I thought it discreet to avoid further mention of my kids, but Becky would have none of that. She immediately began treating my kids like she was their long-lost aunt, and often asked how they were doing and offered them advice.

“Ryan! So great to see you!” Becky exclaimed as she greeted my son at the O’Reilly Security Conference in the fall of 2016. After conversing with Ryan, whom she’d known for more than 15 years, about his job at Ipsos, she turned to me and asked, “So how’s our girl?” referring to my daughter, Caitlin, who at age 8 served as Becky’s clerk on stage at that first Hacker Court.

Over the years, Becky has inspired Caitlin a great deal—and expected great things from her. I told her Caitlin was now a software developer at Unium, and she proceeded to discuss the company’s technology and prospects. She knew everything about the business.

Becky loved to laugh, and she loved incongruities. She described herself as a “redneck Japanese from Alabama,” a fact she found amusing. She loved to send up stereotypes and laughed with the Hacker Court team as we came up with ridiculous, implausible scenarios for cybercrime cases.

She often referred to the movie My Cousin Vinny when we worked on our mock trials, and particularly enjoyed this line delivered by Joe Pesci as the title character Vinny Gambini: “Hey, Stan, you’re in Ala-fuckin’-bama. You come from New York. You killed a good ol’ boy.
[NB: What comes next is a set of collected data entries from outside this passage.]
-- ==== Sys2Proof/Machine/Control.lean ====
section
/-! DEFINITION. Machine/Control.lean: the sequencing records of a program, frets, barriers, securing, and the placement and eviction of contexts
(05 R139-R147, 06 R175-R181, 10 R264, R272-R274, 15 R418). -/

namespace Sys2Proof.Machine

/-! ## Records that steer a context -/

/-- Run a record that cannot stop: `f` takes the state with its context issuing. -/
def steer (x : CtxId) (f : State → Ctx → State) (s : State) : State :=
  match readyToRun s x with
  | (false, _) => s
  | (true, s) =>
    let s := drainOut s x
    match getCtx s x with | some (_, c) => f s c | none => s

/-- TX_BEGIN (R145): nested it is a context fault; it waits while no slot is free. -/
def txBeginRecord (s : State) (x : CtxId) (c : Ctx) (r : BitVec 512) : State :=
  if c.tx.isSome then ctxFault s x 10 0
  else match beginTx s (.context x.job x.idx (jobPolder s x.job)) with
    | none => repick (modCtx s x fun c => { c with wait := .stall 10, waitSince := s.power.uptime }) x false
    | some (l, s) =>
      let s := modCtx s x fun c => { c with
        tx := some l, onAbort := fld r 6 1, retryLimit := if fld r 4 2 = 0 then od s 0x3400 1 else fld r 4 2
        rpRec := c.recIdx, rpX := c.x }
      recordDone s x (fretAfter r)

/-- The commit that a TX_COMMIT or a SECURE makes (R146, R147): the context waits for the outcome. -/
def commitFrom (s : State) (x : CtxId) (l : Nat) (wait : CtxWait) : State :=
  match kget s.txs l with
  | none => ctxAborted s x 0x100D
  | some _ => repick (startCommit (modCtx s x fun c => { c with wait := wait, waitSince := s.power.uptime, atFret := false }) l) x false

/-- TX_COMMIT (R146). -/
def txCommitRecord (s : State) (x : CtxId) (c : Ctx) : State :=
  match c.tx with
  | none => ctxFault s x 10 0
  | some l => commitFrom s x l (.commit l)

/-- LOOP (R139). -/
def loopRecord (s : State) (x : CtxId) (c : Ctx) (r : BitVec 512) : State :=
  let n := fld r 4 1 - 1
  let v := ((c.x[n]?).getD 0) + BitVec.ofNat 64 (fld r 8 8)
  if v.toNat < fld r 0x10 8 then
    recordTo (modCtx s x fun c => { c with x := c.x.set n v }) x (fld r 0x20 4) (fretAfter r)
  else recordDone (modCtx s x fun c => { c with x := c.x.set n (BitVec.ofNat 64 (fld r 0x18 8)) }) x (fretAfter r)

/-- The number of the group that a GROUP handle names: from its header here, or as its home serves it. -/
def groupNumber (s : State) (h : Nat) : Nat :=
  match kget s.objs h with
  | some o => (match o.area with | .group g => g.number | _ => 0)
  | none => (Config.remoteHeader h 0).toNat

/-- A group that records may use: known here, this module a member, its keeper within reach (15 R413). -/
def groupUsable (s : State) (number : Nat) : Bool :=
  match kget s.fabric.groups number with
  | some g => g.members.any (fun m => m.1 == moduleId s) && reaches s g.keeper
  | none => false

/-- Whether the event that a context waits for has occurred (R140 kinds 2 and 3). An object of another module cannot be seen here:
its home reports the event. -/
def eventSeen (s : State) : CtxWait → Bool
  | .objVersion h v => (match kget s.objs h with | some o => decide (v ≤ o.version) | none => false)
  | .logCount h v => (match kget s.objs h with
    | some o => (match o.area with | .log _ _ _ n => decide (v ≤ n) | _ => false)
    | none => false)
  | _ => false

/-- A context begins to wait at a barrier or for an event: a fret (R140, R142). -/
def waitAt (s : State) (x : CtxId) (w : CtxWait) (timeout target : Nat) : State :=
  repick (doFret (modCtx s x fun c => { c with
    wait := w, waitSince := s.power.uptime, timeout := timeout, timeoutTarget := target }) x) x false

/-- WAIT_EVENT (R140). -/
def waitEventRecord (s : State) (x : CtxId) (r : BitVec 512) : State :=
  let value := fld r 0x10 8
  let timeout := fld r 0x18 4
  let target := fld r 0x1C 4
  let h := match (oref s x (fld r 8 8)).space with | .obj h => h | _ => 0
  let p := jobPolder s x.job
  let watch := fun (w : CtxWait) =>
    if homeOf h ≠ moduleId s then waitAt s x w timeout target
    else match liveObj s h with
      | none => ctxFault (dikeFail s p) x 2 0
      | some o =>
        if !canRead o p then ctxFault (dikeFail s p) x 2 0
        else if eventSeen s w then recordDone s x (fretAfter r)
        else waitAt s x w timeout target
  match fld r 4 1 with
  | 1 => waitAt s x (.jobBarrier value) timeout target
  | 2 => watch (.objVersion h value)
  | 3 => watch (.logCount h value)
  | _ =>
    let g := groupNumber s h
    if !groupUsable s g then ctxFault s x 11 0
    else
      let members : List Nat := match kget s.fabric.groups g with | some d => d.members.map (fun (e : Nat × Nat × Option Nat) => e.1) | none => []
      let s := (members.filter fun m => m != moduleId s).foldl (fun s m => sendMsg s m .barrier 0 0 [g, value] []) s
      waitAt s x (.groupBarrier g value) timeout target

/-- SECURE (10 R264): an open transaction commits first, then the context waits at the barrier. -/
def secureRecord (s : State) (x : CtxId) (c : Ctx) (r : BitVec 512) : State :=
  let step := fld r 0x18 4
  match c.tx with
  | some l => commitFrom s x l (.secureCommit l step)
  | none => secureCheck (waitAt s x (.secureBarrier step false) 0 0) x.job

/-! ## Frets and wakes -/

/-- A step that waits on a stall, or on a pass, a collective or a retry's delay, has not issued: a fret may be taken before it (R143). -/
def CtxWait.beforeStep : CtxWait → Bool
  | .stall _ | .backoff _ | .pass .. | .collective .. => true
  | _ => false

/-- INSERTED_FRET (R143): 64 Ki cycles or more since the last fret, in a context that issues or whose step waits. -/
def insertedFret (s : State) (x : CtxId) : State :=
  match getCtx s x with
  | none => s
  | some (_, c) =>
    if !c.atFret && !c.held && !c.ended && c.resident.isSome && (issues s x || c.wait.beforeStep) &&
       decide (65536 ≤ (s.power.uptime - c.fretAt) * s.power.arr * 125 / 2) then
      doFret (bumpB s (jobPolder s x.job) 0x9700 5 1) x
    else s

/-- FRET_SPACING (R142). -/
def spacingFret (s : State) (x : CtxId) : State :=
  match getCtx s x with
  | none => s
  | some (_, c) => if fretDue s x c && !c.ended then doFret s x else s

/-- RETRY_BACKOFF (R147): the wait before a retry has passed. -/
def retryBackoff (s : State) (x : CtxId) : State :=
  match getCtx s x with
  | some (_, c) => (match c.wait with
    | .backoff t => if t ≤ s.power.uptime then repick (modCtx s x fun c => { c with wait := .none }) x false else s
    | _ => s)
  | none => s

/-- Whether a wait is one of WAIT_EVENT. -/
def CtxWait.ofEvent : CtxWait → Bool
  | .jobBarrier _ | .objVersion .. | .logCount .. | .groupBarrier .. => true
  | _ => false

/-- The header flags of the record a context is at, from its program as admitted (R133). -/
def presentFretAfter (s : State) (x : CtxId) : Bool :=
  match getCtx s x with
  | some (j, c) => (mget j.payload (64 * c.recIdx + 1)).toNat.testBit 1
  | none => false

/-- A context's event has occurred: it goes on with the next record. -/
def wakeCtx (s : State) (x : CtxId) : State :=
  recordDone (modCtx s x fun c => { c with wait := .none, timeout := 0 }) x (presentFretAfter s x)

/-- WAIT_EVENT_TIMEOUT (R140): the record completes at its Timeout target, with the fret that FRET_AFTER asks for. -/
def waitTimeout (s : State) (x : CtxId) : State :=
  match getCtx s x with
  | some (_, c) =>
    if c.wait.ofEvent && c.timeout != 0 && decide (c.waitSince + c.timeout ≤ s.power.uptime) then
      recordTo (modCtx s x fun c => { c with wait := .none, timeout := 0 }) x c.timeoutTarget (presentFretAfter s x)
    else s
  | none => s

/-- WAIT_EVENT_WAKE (R140 kinds 2 and 3). -/
def waitWake (s : State) (x : CtxId) : State :=
  match getCtx s x with
  | some (_, c) => (match c.wait with
    | .objVersion h _ | .logCount h _ => if homeOf h ≠ moduleId s ∨ eventSeen s c.wait then wakeCtx s x else s
    | _ => s)
  | none => s

/-- JOB_BARRIER_COMPLETE (R140 kind 1): every context waits at the barrier or has ended. -/
def jobBarrier (s : State) (h value : Nat) : State :=
  match kget s.jobs h with
  | none => s
  | some j =>
    if j.ctxs.all (fun c => c.ended || c.wait == .jobBarrier value) then
      ((List.range j.ctxs.length).filter fun i => match j.ctxs[i]? with | some c => c.wait == .jobBarrier value | none => false).foldl
        (fun (s : State) (i : Nat) => wakeCtx s ⟨h, i⟩) s
    else s

/-- Contexts of this module that wait at a group barrier. -/
def atGroupBarrier (s : State) (g value : Nat) : List CtxId :=
  s.jobs.flatMap fun e => ((List.range e.2.ctxs.length).zip e.2.ctxs).filterMap fun q =>
    if q.2.wait = .groupBarrier g value then some (CtxId.mk e.1 q.1) else none

/-- GROUP_BARRIER_COMPLETE (15 R418): every member of the installed epoch waits, this module among them, and no change holds the
group (15 R411). -/
def groupBarrier (s : State) (g value : Nat) : State :=
  match kget s.fabric.groups g with
  | some d => if groupUsable s g && !d.held then (atGroupBarrier s g value).foldl wakeCtx s else s
  | none => s

/-! ## Securing (10 R273, R274) -/

/-- Hops to a module by the route a source picks; a topology of tables tells none, a free value. -/
def hopsTo (s : State) (order : Bool) (dest : Nat) : Nat → Nat → Nat
  | 0, _ => 0
  | fuel + 1, m =>
    if m = dest then 0
    else match hopOf s order m dest with
      | some (port, _) => (match neighbour s m port with | some k => 1 + hopsTo s order dest fuel k | none => 0)
      | none => 0

/-- A member in a group record: module, egress port, hops. -/
def memberBytes (s : State) (m : Nat) (pin : Option Nat) : List Byte :=
  let order := (pickRoute s m).getD false
  let port := memberPort s m pin
  let hops := if s.fabric.kind = 5 then (Config.standardByte 0x105 m).toNat else hopsTo s order m 64 (moduleId s)
  if m = moduleId s then toLE 2 m ++ [0, 0] else toLE 2 m ++ [BitVec.ofNat 8 port, BitVec.ofNat 8 hops]

/-- A group record. -/
def groupRecord (s : State) (h : Nat) : List Byte :=
  let n := groupNumber s h
  let ms := sortBy (fun (a b : Nat × Nat × Option Nat) => decide (a.2.1 < b.2.1)) (match kget s.fabric.groups n with | some d => d.members | none => [])
  toLE 8 h ++ toLE 1 n ++ [0] ++ toLE 2 ms.length ++ toLE 4 0 ++
    padTo (roundUp (4 * ms.length) 64) (ms.flatMap fun e => memberBytes s e.1 e.2.2)

/-- Handle that a reference of a job's restore list names. -/
def jobSlot (s : State) (h : Nat) (j : Job) (w : Nat) : Nat :=
  if bitsAt w 52 12 = 1 then (jobArea s h).argument else (j.handles[bitsAt w 52 12]?).getD 0

/-- Data of an entry: its bytes, or a LOG's positions. Bytes that cannot be read are free values. -/
def entryBytes (s : State) (h : Nat) (j : Job) (e : Nat × Nat × Nat × Nat) : List Byte × State :=
  let k := jobSlot s h j e.1
  match kget s.objs k with
  | none => ([], s)
  | some o =>
    if e.2.2.1 ≤ 3 then
      match readPayload s (o.base + bitsAt e.1 0 48) e.2.1 0 with
      | (.ok m, s) => (mread m 0 e.2.1, s)
      | (_, s) =>
        let (d, s) := s.draw
        ((List.range e.2.1).map (Config.rawByte d), s)
    else if e.2.2.1 = 5 then
      match o.area with
      | .log _ head tail n => (toLE 8 head ++ toLE 8 tail ++ toLE 8 n ++ List.replicate 40 0, s)
      | _ => (List.replicate 64 0, s)
    else ([], s)

/-- An image with its CRC (R274). -/
def imageBytes (s : State) (h : Nat) (j : Job) (trigger risk : Nat) : List Byte × State :=
  let blocks := ((List.range j.ctxs.length).zip j.ctxs).flatMap fun q =>
    toLE 4 q.1 ++ toLE 4 (if q.2.ended then q.2.recIdx else q.2.recIdx + 1) ++ q.2.x.flatMap fun v => toLE 8 v.toNat
  let (data, s) := j.entries.foldl (fun (acc : List Byte × State) e =>
    let (b, s) := entryBytes acc.2 h j e
    (acc.1 ++ b, s)) (([] : List Byte), s)
  let carried := bitAt j.area.flags 1
  let groups := if carried then (j.handles.drop 2).filter fun g => typeOf g == 8 else []
  let groupBytes := groups.flatMap (groupRecord s)
  let at' := 64 + blocks.length + data.length
  let head := fun (crc : Nat) => toLE 2 0x100 ++ toLE 2 j.ctxs.length ++ toLE 4 j.entries.length ++
    toLE 8 (at' + groupBytes.length) ++ toLE 8 (jobArea s h).program ++ toLE 8 j.step ++ toLE 4 (jobArea s h).seed ++
    toLE 1 trigger ++ toLE 1 (if carried then 1 else 0) ++ toLE 2 risk ++ toLE 8 (j.secNumber + 1) ++
    toLE 4 (if groups.isEmpty then 0 else at') ++ toLE 2 groups.length ++ toLE 6 0 ++ toLE 4 crc
  let rest := blocks ++ data ++ groupBytes
  (head (crc32 (head 0 ++ rest)).toNat ++ rest, s)

/-- Parcels of a payload range. -/
def rangeParcels (o : Obj) (off n : Nat) : List Nat :=
  (List.range (n / 65536 + 2)).map (fun i => (o.base + off) / 65536 + i) |>.filter fun k => decide (k * 65536 < o.base + off + n)

/-- A securing that cannot store its image is given up: the contexts go on (log entry 21). -/
def secureGiveUp (s : State) (h : Nat) : State :=
  secureRelease (s.modJob h fun j => { j with securing := none, secStaged := none, secRecord := none }) h

/-- Steps 1 and 2: the image is assembled at the staging offset. -/
def secureStage (s : State) (h trigger : Nat) (j : Job) : State :=
  match kget s.objs j.destination with
  | none => secureGiveUp s h
  | some o =>
    match o.area with
    | .log rs _ tail _ =>
      let risk := s.risk.risk
      let (b, s) := imageBytes s h j trigger risk
      let n := roundUp b.length rs
      let off := if o.length - tail < n then 0 else tail
      (match storePlain s j.destination off (padTo n b) 0 with
      | (.ok, s) => s.modJob h fun j => { j with secStaged := some (off, n, risk) }
      | (.waits, s) => s
      | (.fails _, s) => secureGiveUp s h)
    | _ => secureGiveUp s h

/-- Step 3: the staged parcels are written back. True once every one is durable. -/
def secureWriteBack (s : State) (j : Job) (off n : Nat) : Bool × State :=
  match kget s.objs j.destination with
  | none => (true, s)
  | some o =>
    if o.volatile then (true, s)
    else
      let ks := rangeParcels o off n
      let s := ks.foldl (fun (s : State) k => match kget s.parcels k with
        | some p => if p.state = .dramDirty ∧ p.writing.isEmpty then (writeParcel s k false).getD s else s
        | none => s) s
      let s := awaitPages s (ks.flatMap fun k => match kget s.parcels k with | some p => p.writing | none => [])
      (ks.all fun k => match parcelState s k with | .dramDirty | .migDown | .migUp => false | _ => true, s)

/-- Steps 4 and 5: the LOG's positions change and the image is current; the securing is counted by its trigger. -/
def securePublish (s : State) (h trigger off n risk : Nat) : State :=
  match kget s.jobs h with
  | none => s
  | some j =>
    let (k, s) := nextSeq s
    let set := fun (o : Obj) => match o.area with
      | .log rs _ _ count => { o with area := .log rs (j.lastImage.getD off) (off + n) (count + n / rs) }
      | _ => o
    let s := bumpVersion (s.modObj j.destination fun o => { set o with changeStamp := k }) j.destination
    let s := { s with durObjs := kmod s.durObjs j.destination fun o => { set o with version := o.version + 1 } }
    let p := jobPolder s h
    let s := bumpB (bumpB s p 0x9D00 1 1) p 0x9D00 (1 + trigger) 1
    let s := s.modJob h fun j => { j with
      secNumber := j.secNumber + 1, lastImage := some off, step0 := j.step, armed := false, requested := false
      riskAt := if trigger = 2 then risk else j.riskAt, riskTime := if trigger = 2 then some s.power.uptime else j.riskTime
      securing := none, secStaged := none, secRecord := none }
    secureRelease s h
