/-- One output element of the second product: each key block's chunk of 64 is added as fma(α, O, chunk); then the products that the vector
unit adds for that block. -/
def pairElement (p : Product) (row : PairRow) (n : Nat) : U32 × TileFlags :=
  let s := chanScaleAt p.b (p.bAt 0 n).1 (p.bAt 0 n).2
  let axis := if p.bT then 1 else 0
  let ob := p.b.outlierSet axis
  (numbered row.blocks).foldl (fun (acc : U32 × TileFlags) e =>
    let start := 64 * e.1
    let ks := (numbered e.2.2).map fun q => (start + q.1, q.2)
    let pairs := ks.map fun q => (ofF32 q.2, p.b.entry (p.bAt q.1 n).1 (p.bAt q.1 n).2)
    let old := (ofF32 e.2.1).mul (ofF32 acc.1)
    let w := vectorWidth p.a0 p.mode p.bT
    let (t, f) :=
      if p.ints then
        let prods := pairs.map fun q => match q.1, q.2 with
          | .fin a m x, .fin b k _ => sm a (m * 2 ^ x.toNat / 2 ^ (-x).toNat) * sm b k
          | _, _ => 0
        let (v, sat) := chunkInt w start prods
        let (t, f) := promoteInto old (fIsInf acc.1) s (ofF32 (f32OfInt v))
        (t, { f with satAcc := sat })
      else promoteInto old (fIsInf acc.1) s (chunkFloat w start (pairs.map fun q => q.1.mul q.2))
    let extra := ks.filterMap fun q =>
      let (br, bc) := p.bAt q.1 n
      if ob.contains q.1 then some (q.2, p.b.outlierAt axis q.1 n)
      else if p.b.degenerate (p.b.unit br bc) then some (q.2, p.b.value br bc)
      else none
    let (t, f) := promoteProducts extra (t, f)
    (t, acc.2.or f)) (0, {})

/-- P as an operand of the second product: its codes in the P format, as the transpose buffer supplies them (R227). -/
def pairP (fmt m n1 : Nat) (rows : List (List U32)) : Mat :=
  let elem := fmt % 64
  let ref : MatRef := { fmt := elem, rows := m, cols := n1, stride := denseRow elem n1, data := ⟨.none, 0⟩, scale := ⟨.none, 0⟩,
                        outlier := none, outliers := 0, allRows := m, allCols := n1 }
  let z : Mat := ⟨ref, [], [], []⟩
  { z with data := (numbered rows).foldl (fun d r => mwrite d (spanOff ref r.1 0) (spanBytes z r.1 0 (r.2.map fun v => (toElem elem 0 (ofF32 v)).1))) [] }

/-- The array's time for a paired product: of a key block of 64 columns, the weight tiles of each product, their load cycles and issue intervals
(R229). A column tile of O takes one tile of B2 for each key block. -/
structure PairTime where
  tiles1 : Nat
  load1 : Nat
  q1 : Nat
  load2 : Nat
  q2 : Nat
  w2 : Nat
  deriving DecidableEq, Repr

def pairTime (p1 p2 : Product) (k : Nat) : PairTime :=
  let win := vectorWidth p1.a0 p1.mode p1.bT
  ⟨ceilDiv k win, ceilDiv (win * 64 * elemBits (p1.b.ref.fmt % 64)) 512, p1.mode.interval, ceilDiv (64 * p2.outWidth * elemBits (p2.b.ref.fmt % 64)) 512,
    p2.mode.interval, p2.outWidth⟩

def PairTime.tiles2 (p : PairTime) (n2 : Nat) : Nat := ceilDiv n2 p.w2

/-- Vectors that enter for `tiles` weight tiles of every key block. -/
def PairTime.entries (_ : PairTime) (m n1 tiles : Nat) : Nat := m * ceilDiv n1 64 * tiles

/-- Cycles of the first product and of a whole key block for a tile row of `r` rows. -/
def PairTime.array1 (p : PairTime) (r : Nat) : Nat := p.tiles1 * max (r * p.q1) p.load1
def PairTime.block (p : PairTime) (r n2 : Nat) : Nat := p.array1 r + p.tiles2 n2 * max (r * p.q2) p.load2

/-- Weight-load bubbles: every tile waits for what its vectors do not hide, and the first load is hidden by the prologue as far as that runs, as
the manual's example counts them (DEDUCED, log entry 147). -/
def PairTime.bubbles (p : PairTime) (m n1 n2 prologue : Nat) : Nat :=
  (p.load1 - prologue) + ((tilesOf m 64).map fun i =>
    ceilDiv n1 64 * (p.tiles1 * (p.load1 - i.2 * p.q1) + p.tiles2 n2 * (p.load2 - i.2 * p.q2))).foldl (· + ·) 0

/-- Steps: runs of whole key blocks of a tile row, each of at most 16 Ki array cycles (R229). -/
def PairTime.steps (p : PairTime) (m n1 n2 : Nat) : Nat :=
  ((tilesOf m 64).map fun i => ceilDiv (ceilDiv n1 64) (max 1 (16384 / p.block i.2 n2))).foldl (· + ·) 0

/-- Waits on the vector unit: P of a block is ready 12 + its vector cycles + 4 after the block's last vector; the array waits where that exceeds the next
block, and before the last always (R229); beyond that, where all the work of a tile row exceeds its array cycles (R222). -/
def PairTime.waits (p : PairTime) (m k n1 n2 pro pre post : Nat) : Nat :=
  let keys := ceilDiv n1 64
  ((tilesOf m 64).map fun i =>
    let ready := 12 + i.2 * pre + 4
    let blocks := (keys - 1) * (ready - p.array1 i.2) + ready
    let work := i.2 * ceilDiv k 64 * pro + keys * i.2 * pre + i.2 * ceilDiv n2 64 * post
    max blocks (work - keys * p.block i.2 n2)).foldl (· + ·) 0

/-- Cycles of the prologue of the first tile row (R219). -/
def prologueCycles (c : Chain) (m k : Nat) : Nat :=
  let ops := (c.pro.map Stage.ops).foldl (· + ·) 0
  if c.pro.isEmpty then 0 else min m 64 * ceilDiv k 64 * ops + 4 * ops

/-- What a paired product leaves in the registers: its last tile of B1 in W0 and of B2 in W1, and its last block of P in the transpose buffer. -/
def leavePair (s : State) (x : CtxId) (p1 p2 : Product) (m n1 n2 : Nat) : State :=
  let (k, s) := s.draw
  let (j, r0) := ((n1 - 1) / 64 * 64, (m - 1) / 64 * 64)
  let t1 := (ceilDiv p1.depth (vectorWidth p1.a0 p1.mode p1.bT)) - 1
  let lane := (n2 - 1) / p2.outWidth * p2.outWidth
  let q1 := p1.tileAt j t1
  let q2 := if p2.bT then (lane, j) else (j, lane)
  leaveRegs s x fun g =>
    let g := ({ g with w0 := p1.tileRegs q1.1 q1.2, w1 := p2.tileRegs q2.1 q2.2 } : ArrayRegs).spent k (m - r0) p2.outWidth
    g.fill fun r c => if r0 + r < m ∧ j + c < n1 then p2.a.code (r0 + r) (j + c) else 0

/-- The operands of a MATMUL_PAIR, its dimensions, how it reads B1 and B2, its chain, and that chain's ROW_ONLINE with the stages before and
after it. -/
structure PairUse where
  a : MatRef
  b1 : MatRef
  b2 : MatRef
  c : MatRef
  m : Nat
  k : Nat
  n1 : Nat
  n2 : Nat
  b1T : Bool
  b2T : Bool
  chain : Chain
  deriving DecidableEq, Repr

def pairUse (s : State) (x : CtxId) (r : BitVec 512) : PairUse :=
  let mode := fld r 0x3A 1
  let (m, k, n1, n2) := (fld r 0x28 4, fld r 0x2C 4, fld r 0x30 4, fld r 0x34 4)
  let (o1, o2) := (oref s x (fld r 0x10 8), oref s x (fld r 0x18 8))
  ⟨matRef s (oref s x (fld r 8 8)) (fld r 4 1) m k,
    if bitAt mode 0 then matRef s o1 (fld r 5 1) n1 k else matRef s o1 (fld r 5 1) k n1,
    if bitAt mode 1 then matRef s o2 (fld r 6 1) n2 n1 else matRef s o2 (fld r 6 1) n1 n2,
    matRef s (oref s x (fld r 0x20 8)) (fld r 7 1) m n2, m, k, n1, n2, bitAt mode 0, bitAt mode 1, jobChain s x (fld r 0x38 2)⟩

def PairUse.before (u : PairUse) : List Stage := u.chain.epi.takeWhile fun t => t.code != 12
def PairUse.online (u : PairUse) : Stage := (findFirst (fun (t : Stage) => t.code == 12) u.chain.epi).getD ⟨12, 0, 0, 8, 0, 0⟩
def PairUse.after (u : PairUse) : List Stage := u.chain.epi.drop (u.before.length + 1)
def PairUse.shapeIn (u : PairUse) : Shape := ⟨u.m, u.k, false, none⟩
def PairUse.shapeS (u : PairUse) : Shape := ⟨u.m, u.n1, false, none⟩
def PairUse.shapeO (u : PairUse) : Shape := ⟨u.m, u.n2, false, none⟩

/-- What a MATMUL_PAIR has read. -/
structure PairIn where
  a : Mat
  b1 : Mat
  b2 : Mat
  pro : List (Stage × Arg)
  pre : List (Stage × Arg)
  post : List (Stage × Arg)
  old : Old

def PairUse.final (u : PairUse) (s : State) (x : CtxId) (post : List (Stage × Arg)) : List (Stage × Arg) × Option Nat :=
  dropFinal (jobBitMatch s x) { u.chain with flags := 0 } u.c.fmt post

def PairUse.ins (u : PairUse) (s : State) (x : CtxId) (l : PairIn) : List (Ref × Nat) :=
  matRanges l.a ++ matRanges l.b1 ++ matRanges l.b2 ++ argRanges s x u.shapeIn u.chain.pro ++ argRanges s x u.shapeS u.before ++
    argRanges s x u.shapeO u.after
def PairUse.outs (u : PairUse) (s : State) (x : CtxId) (l : PairIn) : List (Ref × Nat) :=
  outRanges l.old (u.final s x l.post).2.isSome (streamHead s l.old.mat).1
There is no way this is not going to trial!”

Becky’s humorous common sense, kindness, and formidable knowledge was a refreshingly contrasted change from the snake-oil salesmenship and fraud in this industry.  She genuinely cared about people and made many feel as if they were particularly special to her.

Soon after I lost my mother in early 2014, Becky reached out to ask if I’d be on a panel at RSA. When I declined, she sent me the following email, which I think is particularly appropriate to share now:

I can so relate to the stressors you’re weathering right now. When my dad left us, I was still on the West Coast, and spent so much of the year following his demise juggling work and travel to and from AlabamaFWIW, it’s survivable, but I remember the stress levels all too well. As for your dad, it was amazing to me how the local community closed ranks behind my mother and siblings, providing moral support and other more substantial offeringsI hope that the same will kick into action for him and the rest of your family. It’s a non-trivial transition and you’re entitled to be overwhelmed by it all (and to be cut a non-trivial amount of slack to allow you to grieve and resolve the loss.) 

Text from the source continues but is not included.